I placed both hands on her waist like I had laid at night fantasizing about
for the past year. I licked my lips and looked into her eyes. A look of
mutual consent passed between us, and we kissed. It was all I had ever
dreamed of, and more. The taste of her mouth was exquisite and the feel of
her tongue slipping over mine was beyond description.

Finally, I pulled away, breathless, and softly pushed her back against the
wall, my fingers stroking lightly over her shirt where her breasts pushed
at the light cotton shirt she wore. Her nipples got hard at the stimulation
and poked out of the fabric. I pushed her shirt up and moved my mouth over
her upper body, relishing the taste of her salty skin. I flicked my tongue
lightly over her breast and as I sucked at her nipple, my fingers stroked
downward and pressed between her legs. She loosened the muscles in her
thighs and spread her legs apart to give my fingers more access. I probed
one finger into her hot wetness and she moaned. This moan excited me even
more than the one at the river did, possibly because this time it was me
causing it.

I bit at her chest gently and she moaned again, pulling away from the wall
and arching her back. She pulled me to the ground with her and lay back
with her legs spread wide open for me. I stared, mesmerized by what lay
before me, then buried my face between her legs, sucking and licking at her
clit.
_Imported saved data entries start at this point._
-- ==== Sys2Proof/Laws/PerInstr.lean ====
section
/-! SUPPORT. The family `Roundtrip`: what `decodeRaw` reads from the word of an instruction is that instruction, with every
operand field at every value. One lemma per constructor of `Instr`. -/

namespace Sys2Proof.Laws.Roundtrip

/-- A well-formed instruction is read back from the word that its encoding gives. -/
def Statement (i : Instr) : Prop := ∀ w, i.illFormed = none → encode i = some w → decodeRaw w = some i

theorem fmtX {op : BitVec 8} {g : Guard} {f : FmtX} {i : Instr} (hw : i.word = some (op, g, .x f))
    (hr : ∀ r j m b t, i.rules.res = false → i.rules.typ = false → rowOf op.toNat g r j m b t f = some i) : Statement i := by
  intro w h he
  unfold encode at he
  rw [hw] at he
  obtain rfl := Option.some.inj he
  unfold decodeRaw
  rw [op_word, parseGuard_word, parseX_word]
  exact hr _ _ _ _ _ (illFormed_res h) (illFormed_typ h)
theorem fmtR {op : BitVec 8} {g : Guard} {f : FmtR} {i : Instr} (hw : i.word = some (op, g, .r f))
    (hr : ∀ j m b t x, i.rules.res = false → i.rules.typ = false → rowOf op.toNat g f j m b t x = some i) : Statement i := by
  intro w h he
  unfold encode at he
  rw [hw] at he
  obtain rfl := Option.some.inj he
  unfold decodeRaw
  rw [op_word, parseGuard_word, parseR_word]
  exact hr _ _ _ _ _ (illFormed_res h) (illFormed_typ h)
theorem fmtI {op : BitVec 8} {g : Guard} {f : FmtI} {i : Instr} (hw : i.word = some (op, g, .i f))
    (hr : ∀ r m b t x, rowOf op.toNat g r f m b t x = some i) : Statement i := by
  intro w _ he
  unfold encode at he
  rw [hw] at he
  obtain rfl := Option.some.inj he
  unfold decodeRaw
  rw [op_word, parseGuard_word, parseI_word]
  exact hr _ _ _ _ _
theorem fmtM {op : BitVec 8} {g : Guard} {f : FmtM} {i : Instr} (hw : i.word = some (op, g, .m f))
    (hr : ∀ r j b t x, i.rules.res = false → i.rules.typ = false → rowOf op.toNat g r j f b t x = some i) : Statement i := by
  intro w h he
  unfold encode at he
  rw [hw] at he
  obtain rfl := Option.some.inj he
  unfold decodeRaw
  rw [op_word, parseGuard_word, parseM_word]
  exact hr _ _ _ _ _ (illFormed_res h) (illFormed_typ h)
theorem fmtB {op : BitVec 8} {g : Guard} {f : FmtB} {i : Instr} (hw : i.word = some (op, g, .b f))
    (hr : ∀ r j m t x, i.rules.res = false → i.rules.typ = false → rowOf op.toNat g r j m f t x = some i) : Statement i := by
  intro w h he
  unfold encode at he
  rw [hw] at he
  obtain rfl := Option.some.inj he
  unfold decodeRaw
  rw [op_word, parseGuard_word, parseB_word]
  exact hr _ _ _ _ _ (illFormed_res h) (illFormed_typ h)
theorem fmtT {op : BitVec 8} {g : Guard} {f : FmtT} {i : Instr} (hw : i.word = some (op, g, .t f))
    (hr : ∀ r j m b x, rowOf op.toNat g r j m b f x = some i) : Statement i := by
  intro w _ he
  unfold encode at he
  rw [hw] at he
  obtain rfl := Option.some.inj he
  unfold decodeRaw
  rw [op_word, parseGuard_word, parseT_word]
  exact hr _ _ _ _ _
/-- A step that is no instruction word has no encoding. -/
theorem noWord {i : Instr} (hw : i.word = none) : Statement i := by
  intro w _ he
  unfold encode at he
  rw [hw] at he
  cases he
She moaned and writhed on the ground and her fingers scraped into the
dirt, pulling up small pebbles as she breathed heavily into the hot June
air.

I slowed down and sped up, torturing her body with sensations she had never
felt before. I pulled her clit lightly between my teeth and flicked my
tongue back and forth over it quickly. Kara sat up on her elbows, squeezing
her legs together, trapping my head where it was (not like I even wanted to
leave that position, anyway). She put one hand on the back of my head and
pushed her pussy harder into my mouth. I responded by eating her more
vigorously and viciously. Her whole body shook and she let out one long
moan as she came.

I sat back, perched on my knees, and looked at her. She was breathing
slowly now and had her eyes half-closed. She looked more content than I had
ever seen her. Even after what I had just done, I was still afraid that I
might lose her, but she smiled at me and that smile reassured me that all
was well.

I stood up and offered her my hand to help her up. She didn't let go of my
hand as we walked back toward the river. She didn't let go even as we
walked back toward the school to catch our buses. Some people gave us some
funny looks, especially when she turned and kissed me when we were stopped
at a corner. There were only a few days of school left and then a whole
summer of possibilities. I gazed at this goddess holding my hand beside me
and I thought of the months ahead the way a small child thinks of
christmas. Who knows what wonderful present I was going to unwrap next?

As we parted ways for our separate buses she touched my arm and whispered,
"I'll call you tonight." And then she gave me a quick kiss on the cheek and
was gone.

I can't believe this! This is terrific! In my mind I saw calendar pages
turning--June, July, August. Three months of freedom. Three months with
Kara. Kara, my best friend. Kara, the girl that I love.